• What you should do: Filter the lines below, keeping each one that holds "omega".

________________________

theorem cutRecord_quiet {s₀ s : State} (h : Quiet s₀ s) (p : Nat) (o : OpenDs) (c : Cmd) (k : Piece) (len : Nat) :
    Quiet s₀ (cutRecord s p o c k len) := by
  unfold cutRecord
  repeat' (first
    | with_reducible assumption | with_reducible apply modCmd_quiet | with_reducible apply modPart_quiet
    | fail_if_no_progress (with_reducible refine Quiet.upd ?_ rfl))

theorem recordCutS_quiet {s₀ s : State} (h : Quiet s₀ s) (p : Nat) : Quiet s₀ (recordCutS s p) := by
  unfold recordCutS
  repeat' (first
    | with_reducible assumption | with_reducible apply closeForReserve_quiet | with_reducible apply failWrite_quiet
    | with_reducible apply openDataset_quiet | with_reducible apply cutRecord_quiet | with_reducible apply sealIfDone_quiet
    | with_reducible apply setPart_quiet | split | dsimp only)

theorem failUntaggable_quiet {s₀ s : State} (h : Quiet s₀ s) : Quiet s₀ (failUntaggable s) := by
  unfold failUntaggable
  repeat' (first
    | with_reducible assumption | with_reducible apply failWrite_quiet | with_reducible apply Quiet.foldl | intro _ _ _ | split)

theorem setEngine_quiet {s₀ s : State} (h : Quiet s₀ s) (e : Nat) (x : Engine) : Quiet s₀ (setEngine s e x) := by
  unfold setEngine
  repeat' (first | with_reducible assumption | fail_if_no_progress (with_reducible refine Quiet.upd ?_ rfl))

theorem holdForPeer_quiet {s₀ s : State} (h : Quiet s₀ s) (id : Nat) : Quiet s₀ (holdForPeer s id) := by
  unfold holdForPeer
  repeat' (first
    | with_reducible assumption | with_reducible apply acquire_quiet | with_reducible apply Quiet.foldl
    | with_reducible apply Quiet.foldl_fst | with_reducible apply Quiet.foldl_snd | intro _ _ _ | intro _ _ | split)

theorem recReady_quiet {s₀ s : State} (h : Quiet s₀ s) (id : Nat) : Quiet s₀ (recReady s id) := by
  unfold recReady
  repeat' (first
    | with_reducible assumption | with_reducible apply holdForPeer_quiet | with_reducible apply modRec_quiet | dsimp only
    | fail_if_no_progress (with_reducible refine Quiet.upd ?_ rfl))

theorem untaggable_quiet {s₀ s : State} (h : Quiet s₀ s) (j : RecJob) : Quiet s₀ (untaggable s j) := by
  unfold untaggable
  repeat' (first
    | with_reducible assumption | with_reducible apply modRec_quiet | with_reducible apply recReady_quiet
    | with_reducible apply handOff_quiet | with_reducible apply failWrite_quiet | split)

theorem compressed_quiet {s₀ s : State} (h : Quiet s₀ s) (j : RecJob) (form : Nat) (hcont : Bool) (payload : List Byte) :
    Quiet s₀ (compressed s j form hcont payload) := by
  unfold compressed
  repeat' (first
    | with_reducible assumption | with_reducible apply releaseAll_quiet | with_reducible apply modRec_quiet
    | with_reducible apply recReady_quiet | with_reducible apply handOff_quiet | with_reducible apply fillBufs_quiet
    | with_reducible apply untaggable_quiet | with_reducible apply sweep_quiet | split)

theorem compressOn_quiet {s₀ : State} (e : Nat) (j : RecJob) (a : Option (List (BitVec 32)) × State) (h : Quiet s₀ a.2) :
    Quiet s₀ (compressOn e j a) := by
  unfold compressOn
  repeat' (first
    | with_reducible assumption | with_reducible apply modRec_quiet | with_reducible apply compressed_quiet
    | with_reducible apply setEngine_quiet | split | dsimp only)

theorem compressorJobStartS_quiet {s₀ s : State} (h : Quiet s₀ s) (e : Nat) : Quiet s₀ (compressorJobStartS s e) := by
  unfold compressorJobStartS
  repeat' (first
    | with_reducible assumption | with_reducible apply compressOn_quiet | with_reducible apply unitAllocN_quiet | split | dsimp only)

theorem compressorJobDoneS_quiet {s₀ s : State} (h : Quiet s₀ s) (e : Nat) (attempt : List Byte) :
    Quiet s₀ (compressorJobDoneS s e attempt) := by
  unfold compressorJobDoneS
  repeat' (first
    | with_reducible assumption | with_reducible apply setEngine_quiet | with_reducible apply compressed_quiet | split | dsimp only
    | fail_if_no_progress (with_reducible refine Quiet.upd ?_ rfl))
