theorem runSub_quiet {s₀ s : State} (h : Quiet s₀ s) (u : Sub) : Quiet s₀ (runSub s u) := by
  unfold runSub
  split <;> first
    | exact unassigned_quiet h _
    | (simp only [outState, execIdentify, execCreateQueue, execDeleteQueue, execGetLog, execSetPower, execAssignQueues, execSetWindows,
      execPartitionCreate, execPartitionDelete, execPartitionList, execMount, execUnmount, execCheckpoint, execKeyLoad, execKeyClear,
      execOdRead, execOdWrite, execEventWait, execWrite, execRead, execVerify, execBarrier, execStreamStat, execRecallHint]
       repeat' (first
         | with_reducible assumption | with_reducible apply assignQueuesS_quiet | with_reducible apply barrierStart_quiet
         | with_reducible apply checkpointS_quiet | with_reducible apply createQueueS_quiet | with_reducible apply createS_quiet
         | with_reducible apply deleteQueueS_quiet | with_reducible apply deleteStart_quiet | with_reducible apply eventWaitS_quiet
         | with_reducible apply finish_quiet | with_reducible apply finishSt_quiet | with_reducible apply forwardOp_quiet
         | with_reducible apply getLogS_quiet | with_reducible apply identifyS_quiet | with_reducible apply ioStart_quiet
         | with_reducible apply keyClearS_quiet | with_reducible apply keyLoadS_quiet | with_reducible apply modCmd_quiet
         | with_reducible apply mountS_quiet | with_reducible apply odReadS_quiet | with_reducible apply odWriteS_quiet
         | with_reducible apply runCmd_quiet | with_reducible apply setPowerS_quiet | with_reducible apply setWindowsS_quiet
         | with_reducible apply toHost_quiet | with_reducible apply unmountS_quiet | with_reducible apply wake_quiet | intro _ _ _
         | split))

theorem headAt_quiet {s₀ s : State} (h : Quiet s₀ s) (g base n : Nat) : Quiet s₀ (headAt s g base n) := by
  unfold headAt
  exact modQueue_quiet h _ _

theorem runSubs_quiet {s₀ s : State} (h : Quiet s₀ s) (g base total i : Nat) (us : List Sub) :
    Quiet s₀ (runSubs g base total i us s) := by
  induction us generalizing s i with
  | nil => exact h
  | cons u r ih =>
    unfold runSubs
    repeat' (first
      | with_reducible assumption | with_reducible apply ih | with_reducible apply headAt_quiet | with_reducible apply runSub_quiet
      | with_reducible apply modQueue_quiet | split | dsimp only)

theorem sqeFetchS_quiet {s₀ s : State} (h : Quiet s₀ s) (g : Nat) (subs : List Sub) : Quiet s₀ (sqeFetchS s g subs) := by
  unfold sqeFetchS
  repeat' (first
    | with_reducible assumption | with_reducible apply runSubs_quiet | with_reducible apply modQueue_quiet | split
    | fail_if_no_progress (with_reducible refine Quiet.upd ?_ rfl))

/-! ## Registers -/

theorem accessErrorS_quiet {s₀ s : State} (h : Quiet s₀ s) (fn : Nat) (off : BitVec 25) : Quiet s₀ (accessErrorS s fn off) := by
  unfold accessErrorS
  repeat' (first
    | with_reducible assumption | with_reducible apply modFn_quiet | with_reducible apply setIstat_quiet | split | dsimp only)

theorem readOut_quiet {s₀ s : State} (h : Quiet s₀ s) (fn off v : Nat) : Quiet s₀ (readOut s fn off v) := by
  unfold readOut
  repeat' (first | with_reducible assumption | with_reducible apply emit_quiet)

theorem latchCtr_quiet {s₀ s : State} (h : Quiet s₀ s) : Quiet s₀ (latchCtr s) := by
  unfold latchCtr
  repeat' (first | with_reducible assumption | fail_if_no_progress (with_reducible refine Quiet.upd ?_ rfl))

theorem latchTime_quiet {s₀ s : State} (h : Quiet s₀ s) : Quiet s₀ (latchTime s) := by
  unfold latchTime
  repeat' (first | with_reducible assumption | fail_if_no_progress (with_reducible refine Quiet.upd ?_ rfl))

theorem latchMir_quiet {s₀ s : State} (h : Quiet s₀ s) (fn : Nat) : Quiet s₀ (latchMir s fn) := by
  unfold latchMir
  repeat' (first | with_reducible assumption | with_reducible apply modFn_quiet)

theorem blockRead_quiet {s₀ s : State} (h : Quiet s₀ s) (blk o : Nat) : Quiet s₀ (blockRead s blk o) := by
  unfold blockRead
  repeat' (first
    | with_reducible assumption | with_reducible apply modFn_quiet | with_reducible apply setPool_quiet
    | with_reducible apply setEngine_quiet | with_reducible apply latchCtr_quiet | with_reducible apply modLane_quiet
    | with_reducible apply latchTime_quiet | split | fail_if_no_progress (with_reducible refine Quiet.upd ?_ rfl))

theorem placeRead_quiet {s₀ s : State} (h : Quiet s₀ s) (fn : Nat) (_internal_hyg0 : Place) :
    Quiet s₀ (placeRead s fn _internal_hyg0) := by
  unfold placeRead
  repeat' (first
    | with_reducible assumption | with_reducible apply blockRead_quiet | with_reducible apply modFn_quiet
    | with_reducible apply latchMir_quiet | split)

theorem readS_quiet {s₀ s : State} (h : Quiet s₀ s) (fn off : Nat) : Quiet s₀ (readS s fn off) := by
  unfold readS
  repeat' (first
    | with_reducible assumption | with_reducible apply readOut_quiet | with_reducible apply placeRead_quiet
    | with_reducible apply accessErrorS_quiet | split)

theorem enableAdmin_quiet {s₀ s : State} (h : Quiet s₀ s) (fn : Nat) : Quiet s₀ (enableAdmin s fn) := by
  unfold enableAdmin
  repeat' (first
    | with_reducible assumption | with_reducible apply modFn_quiet | split
    | fail_if_no_progress (with_reducible refine Quiet.upd ?_ rfl))

theorem aqCfgS_quiet {s₀ s : State} (h : Quiet s₀ s) (fn v : Nat) : Quiet s₀ (aqCfgS s fn v) := by
  unfold aqCfgS
  repeat' (first
    | with_reducible assumption | with_reducible apply disableFn_quiet | with_reducible apply modFn_quiet
    | with_reducible apply enableAdmin_quiet | split | dsimp only)

theorem icfgS_quiet {s₀ s : State} (h : Quiet s₀ s) (v : Nat) : Quiet s₀ (icfgS s v) := by
  unfold icfgS
  repeat' (first
    | with_reducible assumption | with_reducible apply sendVector_quiet | split | dsimp only
    | fail_if_no_progress (with_reducible refine Quiet.upd ?_ rfl))

theorem adminField_quiet {s₀ s : State} (h : Quiet s₀ s) (fn : Nat) (g : FnState → FnState) : Quiet s₀ (adminField s fn g) := by
  unfold adminField
  repeat' (first | with_reducible assumption | with_reducible apply modFn_quiet | split)

theorem glbWrite_quiet {s₀ s : State} (h : Quiet s₀ s) (fn o v : Nat) : Quiet s₀ (glbWrite s fn o v) := by
  unfold glbWrite
  repeat' (first
    | with_reducible assumption | with_reducible apply icfgS_quiet | with_reducible apply adminField_quiet
    | with_reducible apply aqCfgS_quiet | split | fail_if_no_progress (with_reducible refine Quiet.upd ?_ rfl))

theorem mbFill_quiet {s₀ s : State} (h : Quiet s₀ s) (bs : List Byte) : Quiet s₀ (mbFill s bs) := by
  unfold mbFill
  repeat' (first | with_reducible assumption | fail_if_no_progress (with_reducible refine Quiet.upd ?_ rfl))

theorem mbDone_quiet {s₀ s : State} (h : Quiet s₀ s) (st : Nat) : Quiet s₀ (mbDone s st) := by
  unfold mbDone
  repeat' (first | with_reducible assumption | fail_if_no_progress (with_reducible refine Quiet.upd ?_ rfl))

theorem mbServe_quiet {s₀ s : State} (h : Quiet s₀ s) (w : CmdWorld) : Quiet s₀ (mbServe s w) := by
  unfold mbServe
  repeat' (first
    | with_reducible assumption | with_reducible apply mbDone_quiet | with_reducible apply odWrite_quiet
    | with_reducible apply odRead_quiet | with_reducible apply mbFill_quiet | split | dsimp only)

theorem mbReqS_quiet {s₀ s : State} (h : Quiet s₀ s) (v : Nat) (w : CmdWorld) : Quiet s₀ (mbReqS s v w) := by
  unfold mbReqS
  repeat' (first
    | with_reducible assumption | with_reducible apply mbServe_quiet | split
    | fail_if_no_progress (with_reducible refine Quiet.upd ?_ rfl))

theorem lsWrite_quiet {s₀ s : State} (h : Quiet s₀ s) (o v : Nat) : Quiet s₀ (lsWrite s o v) := by
  unfold lsWrite
  repeat' (first
    | with_reducible assumption | with_reducible apply mbReqS_quiet | split
    | fail_if_no_progress (with_reducible refine Quiet.upd ?_ rfl))

theorem chopClear_quiet {s₀ s : State} (h : Quiet s₀ s) : Quiet s₀ (chopClear s) := by
  unfold chopClear
  repeat' (first | with_reducible assumption | fail_if_no_progress (with_reducible refine Quiet.upd ?_ rfl))

theorem qeWrite_quiet {s₀ s : State} (h : Quiet s₀ s) (o v : Nat) : Quiet s₀ (qeWrite s o v) := by
  unfold qeWrite
  repeat' (first
    | with_reducible assumption | with_reducible apply modFn_quiet | split
    | fail_if_no_progress (with_reducible refine Quiet.upd ?_ rfl))

theorem sessionWrite_quiet {s₀ s : State} (h : Quiet s₀ s) (blk o v : Nat) : Quiet s₀ (sessionWrite s blk o v) := by
  unfold sessionWrite
  repeat' (first
    | with_reducible assumption | with_reducible apply accessErrorS_quiet | with_reducible apply chopClear_quiet | split
    | fail_if_no_progress (with_reducible refine Quiet.upd ?_ rfl))

theorem qctlWrite_quiet {s₀ s : State} (h : Quiet s₀ s) (fn q v : Nat) : Quiet s₀ (qctlWrite s fn q v) := by
  unfold qctlWrite
  repeat' (first
    | with_reducible assumption | with_reducible apply resumeS_quiet | with_reducible apply queueResetS_quiet
    | with_reducible apply dropBell_quiet | split)

theorem bellWrite_quiet {s₀ s : State} (h : Quiet s₀ s) (fn q : Nat) (o v : Nat) : Quiet s₀ (bellWrite s fn q o v) := by
  unfold bellWrite
  repeat' (first
    | with_reducible assumption | with_reducible apply sqTailS_quiet | with_reducible apply cqHeadS_quiet
    | with_reducible apply qctlWrite_quiet | with_reducible apply setQueue_quiet | with_reducible apply dropBell_quiet | split)

theorem placeWrite_quiet {s₀ s : State} (h : Quiet s₀ s) (fn off v : Nat) (_internal_hyg0 : Place) :
    Quiet s₀ (placeWrite s fn off v _internal_hyg0) := by
  unfold placeWrite
  repeat' (first
    | with_reducible assumption | with_reducible apply glbWrite_quiet | with_reducible apply qeWrite_quiet
    | with_reducible apply sessionWrite_quiet | with_reducible apply lsWrite_quiet | with_reducible apply accessErrorS_quiet
    | with_reducible apply msixWrite_quiet | with_reducible apply bellWrite_quiet | split)

theorem writeS_quiet {s₀ s : State} (h : Quiet s₀ s) (fn off v : Nat) : Quiet s₀ (writeS s fn off v) := by
  unfold writeS
  repeat' (first | with_reducible assumption | with_reducible apply placeWrite_quiet | with_reducible apply accessErrorS_quiet | split)

/-! ## ConfigSpace -/

theorem configRequest_quiet {s₀ s : State} (h : Quiet s₀ s) (f : State → State) (hf : ∀ t, Quiet s₀ t → Quiet s₀ (f t)) :
    Quiet s₀ (configRequest s f) := by
  unfold configRequest
  repeat' (first | with_reducible assumption | with_reducible apply hf | split)

/-! ## Functions -/

theorem clearVfs_quiet {s₀ s : State} (h : Quiet s₀ s) : Quiet s₀ (clearVfs s) := by
  unfold clearVfs
  repeat' (first
    | with_reducible assumption | with_reducible apply disableFn_quiet | with_reducible apply modFn_quiet
    | with_reducible apply Quiet.foldl | intro _ _ _ | fail_if_no_progress (with_reducible refine Quiet.upd ?_ rfl))

theorem resetPf0_quiet {s₀ s : State} (h : Quiet s₀ s) : Quiet s₀ (resetPf0 s) := by
  unfold resetPf0
  repeat' (first
    | with_reducible assumption | with_reducible apply disableFn_quiet | with_reducible apply clearVfs_quiet
    | with_reducible apply modFn_quiet | fail_if_no_progress (with_reducible refine Quiet.upd ?_ rfl))

theorem readSubsystem_quiet {s₀ s : State} (h : Quiet s₀ s) : Quiet s₀ (readSubsystem s) := by
  unfold readSubsystem
  repeat' (first | with_reducible assumption | split | fail_if_no_progress (with_reducible refine Quiet.upd ?_ rfl))

/-! ## BpmCmds -/

theorem bufferAllocateS_quiet {s₀ s : State} (h : Quiet s₀ s) (p cls : Nat) (cmd : Option Nat) :
    Quiet s₀ (bufferAllocateS s p cls cmd) := by
  unfold bufferAllocateS
  repeat' (first
    | with_reducible assumption | with_reducible apply setPool_quiet | with_reducible apply allocate_quiet
    | with_reducible apply modCmd_quiet | split | dsimp only | fail_if_no_progress (with_reducible refine Quiet.upd ?_ rfl))

theorem parkedServedS_quiet {s₀ s : State} (h : Quiet s₀ s) (p : Nat) : Quiet s₀ (parkedServedS s p) := by
  unfold parkedServedS
  repeat' (first
    | with_reducible assumption | with_reducible apply setPool_quiet | with_reducible apply modCmd_quiet
    | with_reducible apply release_quiet | split | dsimp only)
  all_goals exact allocNow_quiet h (by assumption)

theorem bufferWaitS_quiet {s₀ s : State} (h : Quiet s₀ s) (p id : Nat) : Quiet s₀ (bufferWaitS s p id) := by
  unfold bufferWaitS
  repeat' (first
    | with_reducible assumption | with_reducible apply unpark_quiet | with_reducible apply setPool_quiet
    | with_reducible apply endWrite_quiet | with_reducible apply finishRead_quiet | with_reducible apply finishSt_quiet | split
    | dsimp only)

theorem losePiece_quiet {s₀ s : State} (h : Quiet s₀ s) (id i : Nat) : Quiet s₀ (losePiece s id i) := by
  unfold losePiece
  repeat' (first
    | with_reducible assumption | with_reducible apply settleWrite_quiet | with_reducible apply failPiece_quiet
    | with_reducible apply modCmd_quiet | split)

theorem loseRecs_quiet {s₀ s : State} (h : Quiet s₀ s) (p : Nat) (rs : List Rec) : Quiet s₀ (loseRecs s p rs) := by
  unfold loseRecs
  repeat' (first
    | with_reducible assumption | with_reducible apply losePiece_quiet | with_reducible apply discardMirror_quiet
    | with_reducible apply Quiet.foldl | intro _ _ _ | split)
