-- ==== Sys2Proof/Laws/Memory.lean ====
section
/-! SUPPORT. Staging memory: every operation keeps its canonical form, a byte reads as it was written, and what an arrival of host
data and a reset of the module keep. -/

namespace Sys2Proof.Laws

open Sys2Proof Sys2Proof.Machine

/-! ## The canonical form -/

theorem memWfFrom_mono {lo hi : Nat} (h : lo ≤ hi) {m : List Host.Cell} (w : memWfFrom hi m = true) : memWfFrom lo m = true := by
  cases m with
  | nil => rfl
  | cons c r =>
    simp only [memWfFrom, Bool.and_eq_true, decide_eq_true_eq] at w ⊢
    exact ⟨⟨⟨by omega, w.1.1.2⟩, w.1.2⟩, w.2⟩

theorem put_memWf {lo a : Nat} {v : Byte} (hl : lo ≤ a) (ha : a < stagingTop) (hv : v ≠ 0) {m : List Host.Cell}
    (w : memWfFrom lo m = true) : memWfFrom lo (put a v m) = true := by
  induction m generalizing lo with
  | nil =>
    simp only [put, memWfFrom, Bool.and_true, Bool.and_eq_true, decide_eq_true_eq]
    exact ⟨⟨hl, ha⟩, hv⟩
  | cons c r ih =>
    simp only [memWfFrom, Bool.and_eq_true, decide_eq_true_eq] at w
    unfold put
    split
    · simp only [memWfFrom, Bool.and_eq_true, decide_eq_true_eq]
      exact ⟨⟨⟨hl, ha⟩, hv⟩, ⟨⟨by omega, w.1.1.2⟩, w.1.2⟩, w.2⟩
    · split
      · rename_i e
        simp only [memWfFrom, Bool.and_eq_true, decide_eq_true_eq]
        exact ⟨⟨⟨hl, ha⟩, hv⟩, by rw [e]; exact w.2⟩
      · simp only [memWfFrom, Bool.and_eq_true, decide_eq_true_eq]
        exact ⟨⟨⟨w.1.1.1, w.1.1.2⟩, w.1.2⟩, ih (by omega) w.2⟩

theorem del_memWf {lo : Nat} (a : Nat) {m : List Host.Cell} (w : memWfFrom lo m = true) : memWfFrom lo (del a m) = true := by
  induction m generalizing lo with
  | nil => exact w
  | cons c r ih =>
    simp only [memWfFrom, Bool.and_eq_true, decide_eq_true_eq] at w
    by_cases h : c.1 = a
    · have e : del a (c :: r) = del a r := by simp [del, h]
      rw [e]
      exact memWfFrom_mono (by omega) (ih w.2)
    · have e : del a (c :: r) = c :: del a r := by simp [del, h]
      rw [e]
      simp only [memWfFrom, Bool.and_eq_true, decide_eq_true_eq]
      exact ⟨w.1, ih w.2⟩

/-- A byte written keeps the canonical form. -/
theorem stWrite_wf {m : List Host.Cell} (w : Memory.wf m = true) (a : Nat) (v : Byte) : Memory.wf (stWrite m a v) = true := by
  unfold stWrite
  split
  · unfold putD
    split
    · exact del_memWf a w
    · exact put_memWf (Nat.zero_le a) (by assumption) (by assumption) w
  · exact w

/-- Bytes written keep the canonical form. -/
theorem stWriteBytes_wf {m : List Host.Cell} (w : Memory.wf m = true) (a : Nat) (bs : List Byte) :
    Memory.wf (stWriteBytes m a bs) = true := by
  induction bs generalizing m a with
  | nil => exact w
  | cons b bs ih => exact ih (stWrite_wf w a b) (a + 1)

/-- Memory after reset is canonical. -/
theorem reset_memory_wf : Memory.wf State.reset.bpm.mem = true := rfl

/-! ## Reads -/

/-- A byte reads as it was written; every other byte reads as before. -/
theorem stRead_stWrite {m : List Host.Cell} {a : Nat} (ha : a < stagingTop) (v : Byte) (b : Nat) :
    stRead (stWrite m a v) b = if b = a then v else stRead m b := by
  simp only [stRead, stWrite, if_pos ha]
  exact get_putD b a v 0 m

/-- A byte outside those written reads as before. -/
theorem stRead_stWriteBytes_outside (m : List Host.Cell) (a : Nat) (bs : List Byte) {b : Nat} (h : b < a ∨ a + bs.length ≤ b) :
    stRead (stWriteBytes m a bs) b = stRead m b := by
  induction bs generalizing m a with
  | nil => rfl
  | cons x bs ih =>
    have g : b < a + 1 ∨ a + 1 + bs.length ≤ b := by
      simp only [List.length_cons] at h
      omega
    unfold stWriteBytes
    rw [ih (stWrite m a x) (a + 1) g]
    unfold stWrite
    split
    · have n : b ≠ a := by
        simp only [List.length_cons] at h
        omega
      have e := get_putD b a x 0 m
      rw [if_neg n] at e
      exact e
    · rfl

/-! ## Writes to staging and resets of the module -/

/-- What even an arrival of host data and a reset of the module keep: the waiting commands, the model's time, the outputs so far,
and the canonical form of staging. -/
def Kept (s₀ s : State) : Prop :=
  s.pending = s₀.pending ∧ s.now = s₀.now ∧ (stagingCanonical s₀ = true → stagingCanonical s = true) ∧ ∃ l, s.out = l ++ s₀.out

theorem Kept.refl (s : State) : Kept s s := ⟨rfl, rfl, id, [], rfl⟩

theorem Kept.trans {a b c : State} (h : Kept a b) (g : Kept b c) : Kept a c := by
  obtain ⟨p, n, w, l, e⟩ := h
  obtain ⟨p', n', w', l', e'⟩ := g
  exact ⟨p'.trans p, n'.trans n, w' ∘ w, l' ++ l, by rw [e', e, List.append_assoc]⟩

theorem Quiet.kept {a b : State} (h : Quiet a b) : Kept a b := by
  obtain ⟨p, n, m, o⟩ := h
  refine ⟨p, n, ?_, o⟩
  intro w
  unfold stagingCanonical at w ⊢
  rw [m]
  exact w

theorem stageWrite_kept (s : State) (a : Nat) (bs : List Byte) : Kept s (stageWrite s a bs) :=
  ⟨rfl, rfl, fun w => stWriteBytes_wf w a bs, [], rfl⟩

theorem storeBytes_kept (fuel : Nat) (s : State) (c : Cmd) (off : Nat) (bs : List Byte) : Kept s (storeBytes fuel s c off bs) := by
  induction fuel generalizing s off bs with
  | zero => exact Kept.refl s
  | succ fuel ih =>
    unfold storeBytes
    dsimp only
    split
    · exact Kept.refl s
    · exact (stageWrite_kept s _ _).trans (ih _ _ _)

/-- A reset of the module empties staging. -/
theorem resetModule_kept (s : State) (cause : Nat) (powered : Bool) : Kept s (resetModule s cause powered) :=
  ⟨rfl, rfl, fun _ => rfl, [], rfl⟩

end Sys2Proof.Laws
end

________________________

• Result below:
    exact ⟨⟨⟨by omega, w.1.1.2⟩, w.1.2⟩, w.2⟩
      exact ⟨⟨⟨hl, ha⟩, hv⟩, ⟨⟨by omega, w.1.1.2⟩, w.1.2⟩, w.2⟩
        exact ⟨⟨⟨w.1.1.1, w.1.1.2⟩, w.1.2⟩, ih (by omega) w.2⟩
      exact memWfFrom_mono (by omega) (ih w.2)
      omega
        omega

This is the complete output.